With this package, new finance data projects require less startup time. Database connections, credential management, and basic data processing are already handled, letting analysts focus on the actual financial analysis instead of infrastructure setup.

Key Features

Database Connection: Efficient database connection management with connection pooling and retry logic
Query Execution: Execute SQL queries with performance tracking and visual progress display
Cache Management: Automatic caching of query results with expiration management
Data Processing: Generic and specialized data processing functions
Performance Analysis: Track and report on query and processing performance
Secure Credential Management: Multiple secure options for handling database credentials
Centralized Settings: Global database configuration shared across projects
Password Expiration Tracking: Reminders when database passwords need rotation

Installation

For Development

# Clone the repository
git clone https://github.com/Sunnova/TreasuryAnalyticsCore.git
cd TreasuryAnalyticsCore

# Create and activate virtual environment using uv
uv venv
source .venv/bin/activate  # On Windows: .venv\Scripts\activate

# Install in development mode with dev dependencies
uv pip install -e ".[dev]"

For Use in Existing Projects

Add to your project’s requirements:

git+https://github.com/Sunnova/TreasuryAnalyticsCore.git

Or install directly using uv:

uv pip install git+https://github.com/Sunnova/TreasuryAnalyticsCore.git

Project Setup

Creating a New Project

The easiest way to get started is to use the project creation tool:

# Create a basic project
python -m nova_fde.scripts.create_project my_project

# Create a data analysis project with virtual environment
python -m nova_fde.scripts.create_project --template analysis --venv data_analysis_project

# Create a reporting project
python -m nova_fde.scripts.create_project --template reporting reporting_project

This will create a project with the necessary directory structure and configuration files:

SQL/: Directory for SQL query files
Data/: Directory for data files
Query Cache/: Directory for cached query results
Completed Output/: Directory for processed output files
Additional template-specific directories (e.g., notebooks, reports)

Manual Project Setup

For manual setup, create the following directory structure:

my_project/
├── SQL/                  # SQL query files
├── Data/                 # Data files
├── Query Cache/          # Cached query results
├── Completed Output/     # Processed output files
└── .env                  # Environment configuration

Create a .env file with your project configuration:

# Project Paths
NOVA_PROJECT_ROOT=./
NOVA_SQL_DIR=${NOVA_PROJECT_ROOT}/SQL

# Processing Directories
NOVA_CACHE_DIR=${NOVA_PROJECT_ROOT}/Query Cache
NOVA_OUTPUT_DIR=${NOVA_PROJECT_ROOT}/Completed Output
NOVA_DATA_DIR=${NOVA_PROJECT_ROOT}/Data
NOVA_BATCH_SIZE=10000

# Logging Settings
NOVA_LOG_LEVEL=INFO
NOVA_LOG_FILE=finance_engine.log

# Use global settings for database configuration
NOVA_USE_GLOBAL_SETTINGS=true

Credential Management

Centralized Database Settings

Treasury Analytics Core now supports centralized database settings that can be shared across multiple projects. This eliminates the need to duplicate database connection details in each project.
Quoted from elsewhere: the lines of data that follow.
-- ==== Sys2Proof/Machine/Alu.lean ====
section
/-! DEFINITION. Register loads, arithmetic and random (spec/41_registers_alu.md R120 to R141). Operands are read before
any write (R14); where the destination is VF the order of the two writes decides (R141). -/

namespace Sys2Proof.Machine

/-- R141, `8xy1` to `8xy3`: Vx first, then VF, so with `x = F` the flag remains. -/
def setResultThenFlag (s : State) (x : Fin 16) (value flag : Byte) : State := (s.setV x value).setVF flag

/-- R141, `8xy4` to `8xyE`: VF first, then Vx, so with `x = F` the result remains. -/
def setFlagThenResult (s : State) (x : Fin 16) (value flag : Byte) : State := (s.setVF flag).setV x value

/-- `6xkk` load-imm (R120). -/
def execLoadImm (x : Fin 16) (kk : Byte) (s : State) : Result := .next (s.setV x kk)

/-- `7xkk` add-imm (R121): modulo 256, no flag. -/
def execAddImm (x : Fin 16) (kk : Byte) (s : State) : Result :=
  let vx := regOperand s x
  .next (s.setV x (vx + kk))

/-- `8xy0` copy (R125): VF is not reset. -/
def execCopy (x y : Fin 16) (s : State) : Result :=
  let vy := regOperand s y
  .next (s.setV x vy)

/-- `8xy1` or (R126), VF reset. -/
def execOr (x y : Fin 16) (s : State) : Result :=
  let vx := regOperand s x
  let vy := regOperand s y
  .next (setResultThenFlag s x (vx ||| vy) resetFlag)

/-- `8xy2` and (R127), VF reset. -/
def execAnd (x y : Fin 16) (s : State) : Result :=
  let vx := regOperand s x
  let vy := regOperand s y
  .next (setResultThenFlag s x (vx &&& vy) resetFlag)

/-- `8xy3` xor (R128), VF reset. -/
def execXor (x y : Fin 16) (s : State) : Result :=
  let vx := regOperand s x
  let vy := regOperand s y
  .next (setResultThenFlag s x (vx ^^^ vy) resetFlag)

/-- `8xy4` add-reg (R129): VF is the carry. -/
def execAddReg (x y : Fin 16) (s : State) : Result :=
  let vx := regOperand s x
  let vy := regOperand s y
  .next (setFlagThenResult s x (vx + vy) (carryFlag vx vy))

/-- `8xy5` sub (R130): `Vx - Vy`, VF is 1 exactly when `Vx > Vy`. -/
def execSub (x y : Fin 16) (s : State) : Result :=
  let vx := regOperand s x
  let vy := regOperand s y
  .next (setFlagThenResult s x (vx - vy) (greaterFlag vx vy))

/-- `8xy6` shr (R131): shifts Vy into Vx. -/
def execShr (x y : Fin 16) (s : State) : Result :=
  let vy := regOperand s y
  .next (setFlagThenResult s x (vy >>> 1) (lowBitFlag vy))

/-- `8xy7` subn (R132): `Vy - Vx`, VF is 1 exactly when `Vy > Vx`. -/
def execSubn (x y : Fin 16) (s : State) : Result :=
  let vx := regOperand s x
  let vy := regOperand s y
  .next (setFlagThenResult s x (vy - vx) (greaterFlag vy vx))

/-- `8xyE` shl (R134): shifts Vy into Vx. -/
def execShl (x y : Fin 16) (s : State) : Result :=
  let vy := regOperand s y
  .next (setFlagThenResult s x (vy <<< 1) (highBitFlag vy))

/-- `Cxkk` random (R137): `random_byte() & kk`; the PRNG advances whatever `kk` is. -/
def execRandom (x : Fin 16) (kk : Byte) (s : State) : Result :=
  let (r, s) := randomByte s
  .next (s.setV x (r &&& kk))

end Sys2Proof.Machine
end

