-- ==== Sys2Proof/Certificates/Slice0/Obligations.lean ====
section
/-! DEFINITION. The statements for the provers. Each is about every state (or every word), the instruction statements about
the pre-advanced state `exec` is given (spec/30_encoding.md R90). In a statement of the form `exec i s = .next { s with … }`
the named components are the only ones that change: every register, flag, timer, pixel and byte of memory not named is as it
was. Every statement that `exec` answers a next state is also the completion statement of its instructions. A fault raised
inside `exec` puts PC back by 2, since `exec` is given the state after `PC + 2` (log entry 13). The list `pending`, the
host's commands to come, and `resets` are the model's own fields (log entries 1 and 4). -/

open Sys2Proof Sys2Proof.Machine Sys2Proof.Safety

/-! ### Encoding and decoding -/

/-- Decode and encode agree: the word of a well-formed instruction decodes to that instruction, operands included
(30_encoding.md section 3, R73, R84). -/
def Obligations.EncodedInstructionDecodesToItself : Prop :=
  ∀ i : Instr, i.wellFormed = true → decode (encode i) = .instr i

/-- The other direction: a word that decodes to an instruction is the encoding of that one, which is well-formed. -/
def Obligations.DecodedWordIsItsEncoding : Prop :=
  ∀ (w : Word) (i : Instr), decode w = .instr i → i.wellFormed = true ∧ encode i = w

/-- R84: the decoder's verdict on every word is the first row of the opcode map it matches, and no word matches two rows
unless one of them is `sys`. That `5xyN` and `9xyN` with N not 0 match none is the spec's own decision D8 (R79, log entry
9). -/
def Obligations.DecodeIsFirstMatchingRowOfOpcodeMap : Prop :=
  (∀ w : Word, (decode w).mnemonic? = (opcodeTable.find? (fun r => r.matchesWord w)).map Row.mnemonic) ∧
  (∀ w : Word, ∀ r₁ ∈ opcodeTable, ∀ r₂ ∈ opcodeTable, r₁.matchesWord w = true → r₂.matchesWord w = true →
    r₁ = r₂ ∨ r₁.mnemonic = "sys" ∨ r₂.mnemonic = "sys")

/-- The words that decode to NOP are exactly the unlisted sub-opcodes of families 5, 8, 9, E and F (30_encoding.md sections 3
and 4). For families 5 and 9 this is the spec's own decision D8 (log entry 9). -/
def Obligations.NopWordsAreTheUnlistedSubopcodes : Prop :=
  ∀ w : Word, decode w = .nop ↔
    ((opField w = 0x5#4 ∨ opField w = 0x9#4) ∧ nField w ≠ 0x0#4) ∨
    (opField w = 0x8#4 ∧ nField w ∈ [0x8#4, 0x9#4, 0xA#4, 0xB#4, 0xC#4, 0xD#4, 0xF#4]) ∨
    (opField w = 0xE#4 ∧ kkField w ∉ [0x9E#8, 0xA1#8]) ∨
    (opField w = 0xF#4 ∧ kkField w ∉ [0x07#8, 0x0A#8, 0x15#8, 0x18#8, 0x1E#8, 0x29#8, 0x33#8, 0x55#8, 0x65#8])

/-- Words written out from the patterns of R84, at least one of each of the 16 families, as the two bytes memory holds;
then two NOP words, of which 0x5121 is one by the spec's own decision D8 (30_encoding.md R79, log entry 9). -/
def Obligations.WrittenOutWordsDecode : Prop :=
  (decodeBytes [0x00, 0xE0] = .ok (.instr .clear, []) ∧
  decodeBytes [0x12, 0x34] = .ok (.instr (.jump 0x234), []) ∧
  decodeBytes [0x23, 0x45] = .ok (.instr (.call 0x345), []) ∧
  decodeBytes [0x3A, 0x42] = .ok (.instr (.skipEqImm 10 0x42), []) ∧
  decodeBytes [0x4A, 0x42] = .ok (.instr (.skipNeImm 10 0x42), []) ∧
  decodeBytes [0x51, 0x20] = .ok (.instr (.skipEqReg 1 2), []) ∧
  decodeBytes [0x6A, 0x2F] = .ok (.instr (.loadImm 10 0x2F), []) ∧
  decodeBytes [0x71, 0x20] = .ok (.instr (.addImm 1 0x20), []) ∧
  decodeBytes [0x81, 0x26] = .ok (.instr (.shr 1 2), []) ∧
  decodeBytes [0x91, 0x20] = .ok (.instr (.skipNeReg 1 2), []) ∧
  decodeBytes [0xA2, 0xF0] = .ok (.instr (.loadIndex 0x2F0), []) ∧
  decodeBytes [0xB5, 0x00] = .ok (.instr (.jumpOffset 0x500), []) ∧
  decodeBytes [0xC3, 0x0F] = .ok (.instr (.random 3 0x0F), []) ∧
  decodeBytes [0xD1, 0x25] = .ok (.instr (.draw 1 2 5), []) ∧
  decodeBytes [0xE2, 0x9E] = .ok (.instr (.skipKeyDown 2), []) ∧
  decodeBytes [0xF5, 0x33] = .ok (.instr (.bcd 5), [])) ∧
  decodeBytes [0x81, 0x28] = .ok (.nop, []) ∧
  decodeBytes [0x51, 0x21] = .ok (.nop, [])

/-! ### The step -/

/-- A step runs the decoded instruction: where the block is not halted, PC is in the fetch range and the two bytes at PC,
the lower address the high byte, decode to `i`, the step is `exec i` on the state with `PC + 2`. The same holds where the
host's next command is STEP. -/
def Obligations.StepRunsDecodedInstruction : Prop :=
  ∀ (s : State) (i : Instr), s.fault = none → s.PC.toNat ≤ 0xFFE →
    decode (wordOfBytes (s.readByte s.PC.toNat) (s.readByte (s.PC.toNat + 1))) = .instr i →
    (s.pending = [] → step s = exec i { s with PC := s.PC + 2#16 }) ∧
    (∀ rest, s.pending = .step :: rest →
      ∀ t, exec i { s with PC := s.PC + 2#16, pending := rest } = .next t → step s = .next t)

/-- R83: a NOP step's whole effect is `PC <- PC + 2`. -/
def Obligations.NopStepOnlyAdvancesPc : Prop :=
  ∀ s : State, s.fault = none → s.PC.toNat ≤ 0xFFE →
    decode (wordOfBytes (s.readByte s.PC.toNat) (s.readByte (s.PC.toNat + 1))) = .nop →
    (s.pending = [] → step s = .next { s with PC := s.PC + 2#16 }) ∧
    (∀ rest, s.pending = .step :: rest → step s = .next { s with PC := s.PC + 2#16, pending := rest })

/-- A STEP with `PC > 0xFFE` raises DecodeError(PC) and fetches nothing, whatever memory holds: the spec's own decision D2
(60_exceptions.md R212; log entry 10). -/
def Obligations.StepOutOfFetchRangeRaisesDecodeError : Prop :=
  ∀ s : State, s.fault = none → 0xFFE < s.PC.toNat →
    (s.pending = [] → step s = .next { s with fault := some (.decodeError s.PC) }) ∧
    (∀ rest, s.pending = .step :: rest →
      step s = .next { s with fault := some (.decodeError s.PC), pending := rest }) ∧
    respond .step s = .err (.decodeError s.PC)

/-- While halted, a STEP the host issues changes nothing but that it is used up, and answers the recorded fault: the
spec's own decision D3 (30_encoding.md R91, 60_exceptions.md R215; log entries 2 and 10). -/
def Obligations.HaltedStepChangesNothing : Prop :=
  ∀ (s : State) (f : Fault) (rest : List Command), s.fault = some f → s.pending = .step :: rest →
    step s = .next { s with pending := rest } ∧ respond .step s = .err f

/-- The model's choice (log entry 2): where the host has no further command, the step of a halted block stops with the
recorded fault. -/
def Obligations.HaltedRunStopsWithRecordedFault : Prop :=
  ∀ (s : State) (f : Fault), s.fault = some f → s.pending = [] → step s = .fault f

/-- A STEP that records a fault leaves every other component as it was before the step, PC included, and answers Err; one
that records none answers Ok (60_exceptions.md R211, 30_encoding.md R92; the spec's own decision D3, log entry 10). -/
def Obligations.FaultingStepIsPrecise : Prop :=
  ∀ s t : State, s.fault = none → s.pending = [] → step s = .next t →
    (∀ f, t.fault = some f → t = { s with fault := some f } ∧ respond .step s = .err f ∧ t.halted = true) ∧
    (t.fault = none → respond .step s = .ok)

/-- With a legal SP an instruction raises the fault of its entry in the table of 60_exceptions.md R210, leaving PC at its
own address and recording the entry's value, and in every other case it completes with the fault record as it was; the
codes are 1 to 5. The faults are the spec's own decisions D2, D4, D5, D6, D28 (log entry 10). -/
def Obligations.FaultsAreExactlyTheTable : Prop :=
  (∀ (i : Instr) (s : State) (f : Fault), s.SP.toNat ≤ 15 → faultOf i s = some f →
    exec i s = .next { s with PC := s.PC - 2#16, fault := some f }) ∧
  (∀ (i : Instr) (s : State), s.SP.toNat ≤ 15 → faultOf i s = none →
    ∃ t, exec i s = .next t ∧ t.fault = s.fault) ∧
  (∀ v : Word, ∀ b : Byte,
    (Fault.decodeError v).code = 1 ∧ (Fault.stackOverflow v).code = 2 ∧ (Fault.stackUnderflow v).code = 3 ∧
    (Fault.memoryBoundsError v).code = 4 ∧ (Fault.keyIndexError b).code = 5)

/-- With a legal SP, whatever bytes memory holds and whatever the host's next command is, a step is a next state; or, where
the block is halted and the host has no command left, it stops with the recorded fault (the model's choice of outcome, log
entry 2). So no word and no state a run reaches is refused (30_encoding.md R81, R82). -/
def Obligations.StepNeverRefusesWithLegalSp : Prop :=
  ∀ s : State, s.SP.toNat ≤ 15 →
    (∃ t, step s = .next t) ∨ ∃ f, s.fault = some f ∧ s.pending = [] ∧ step s = .fault f

/-! ### Invariants -/

/-- Every step, a command of the host included, keeps the legal form: canonical memory, SP in 0 to 15, slot 0 unwritten,
return addresses at most 0x1000, PC at most 0x10FE. -/
def Obligations.StepKeepsLegal : Prop :=
  ∀ s t : State, Legal s → step s = .next t → Legal t

/-- The state after reset is legal. -/
def Obligations.ResetIsLegal : Prop := Legal State.reset ∧ faultTruthful State.reset

/-- Every step of any command keeps the recorded fault true of the state: a halted block still shows the condition that
halted it. What a fault records and that the record is precise and sticky are the spec's own decisions D2 to D6 and D28
(60_exceptions.md R210, R211, R215; log entry 10). -/
def Obligations.StepKeepsFaultTruthful : Prop :=
  ∀ s t : State, faultTruthful s → step s = .next t → faultTruthful t

/-- In every state a run reaches, whatever commands the host issues, SP is in 0 to 15, slot 0 of the stack is as reset left
it, PC is at most 0x10FE, and no step is refused. -/
def Obligations.ReachableStatesStayInBounds : Prop :=
  ∀ s : State, Reachable s →
    s.SP.toNat ≤ 15 ∧ s.stack[(0 : Fin 16)] = 0#16 ∧ s.PC.toNat ≤ 0x10FE ∧ s.mem.wf = true ∧
    ∀ r, step s ≠ .refused r

/-! ### Rules about the whole machine -/

/-- The block is halted exactly when a fault is recorded; only a STEP sets the record, only RESET or a successful LOAD clears
it, and nothing else changes it (10_state.md R40; the spec's own decision D3, log entry 10). -/
def Obligations.FaultSetByStepClearedByResetOrLoad : Prop :=
  ∀ s t : State, step s = .next t →
    (s.halted = true ↔ s.fault ≠ none) ∧
    (s.fault = none → t.fault ≠ none → s.pending = [] ∨ ∃ rest, s.pending = .step :: rest) ∧
    (∀ f, s.fault = some f → t.fault = some f ∨ (t.fault = none ∧
      ((∃ rest, s.pending = .reset :: rest) ∨
       (∃ image rest, s.pending = .load image :: rest ∧ image.length ≤ 3584))))

/-- The keys change only by SET_KEY, RESET and LOAD, and the snapshot only by TICK, RESET and LOAD (R32, R33): a STEP
changes neither. -/
def Obligations.KeysAndSnapshotChangeOnlyByHost : Prop :=
  ∀ s t : State, step s = .next t →
    (t.keys = s.keys ∨ (∃ k down rest, s.pending = .setKey k down :: rest) ∨ (∃ rest, s.pending = .reset :: rest) ∨
      ∃ image rest, s.pending = .load image :: rest) ∧
    (t.prevKeys = s.prevKeys ∨ (∃ rest, s.pending = .tick :: rest) ∨ (∃ rest, s.pending = .reset :: rest) ∨
      ∃ image rest, s.pending = .load image :: rest)

/-- Which instructions change which component of R20 (R21 to R34, R40): a register only the instructions that have it as a
destination or VF's writers, PC only the control transfers, the skips, `wait-key` and a raise, the fault record only the
forms and conditions `faultOf` lists (the spec's own decisions D4, D5, D6; log entry 10), memory only `Fx33` and `Fx55`, the
framebuffer only `00E0` and `Dxyn`, the slots only `2nnn`, SP only `2nnn` and `00EE`, the timers only their own writes, the
PRNG state only `Cxkk`, I only the five instructions that name it; keys, snapshot, what the host still has to say and the
count of resets, none. -/
def Obligations.EachComponentHasItsWriters : Prop :=
  ∀ (i : Instr) (s t : State), exec i s = .next t →
    (∀ r : Fin 16, ¬ mayWriteReg i r → t.V[r] = s.V[r]) ∧
    (¬ mayWritePc i → faultOf i s = none → t.PC = s.PC) ∧
    (faultOf i s = none → t.fault = s.fault) ∧
    ((∀ x, i ≠ .bcd x) → (∀ x, i ≠ .storeRegs x) → t.mem = s.mem) ∧
    (i ≠ .clear → (∀ x y n, i ≠ .draw x y n) → t.disp = s.disp) ∧
    ((∀ a, i ≠ .call a) → t.stack = s.stack) ∧
    ((∀ a, i ≠ .call a) → i ≠ .ret → t.SP = s.SP) ∧
    ((∀ x, i ≠ .writeDelay x) → t.DT = s.DT) ∧
    ((∀ x, i ≠ .writeSound x) → t.ST = s.ST) ∧
    ((∀ x kk, i ≠ .random x kk) → t.prng = s.prng) ∧
    ((∀ a, i ≠ .loadIndex a) → (∀ x, i ≠ .addIndex x) → (∀ x, i ≠ .fontAddr x) → (∀ x, i ≠ .storeRegs x) →
      (∀ x, i ≠ .loadRegs x) → t.I = s.I) ∧
    t.keys = s.keys ∧ t.prevKeys = s.prevKeys ∧ t.pending = s.pending ∧ t.resets = s.resets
Setting Up Global Settings

To create global settings with your database configuration:

python -m nova_fde.scripts.manage_settings --create --db-host=your-server.example.com --db-name=your_database

This will create a settings file in ~/.nova_fde/settings.yaml with your database connection parameters.

Checking Global Settings

To view your current global settings:

python -m nova_fde.scripts.manage_settings --show

Password Expiration Tracking

The package includes password expiration tracking to ensure database passwords are rotated regularly:

Recording a Password Update

When you update your database password, record it to start tracking expiration:

python -m nova_fde.scripts.manage_settings --update-password

Checking Password Expiration

Check the status of your password expiration:

python -m nova_fde.scripts.manage_settings --check

Creating a Calendar Reminder

Create a calendar reminder file for password rotation:

python -m nova_fde.scripts.manage_settings --create-reminder

This will create an .ics file that you can import into your calendar application.

Secure Credential Options

Treasury Analytics Core supports several methods for managing database credentials securely:

Engine Factory with Automatic Authentication (Recommended)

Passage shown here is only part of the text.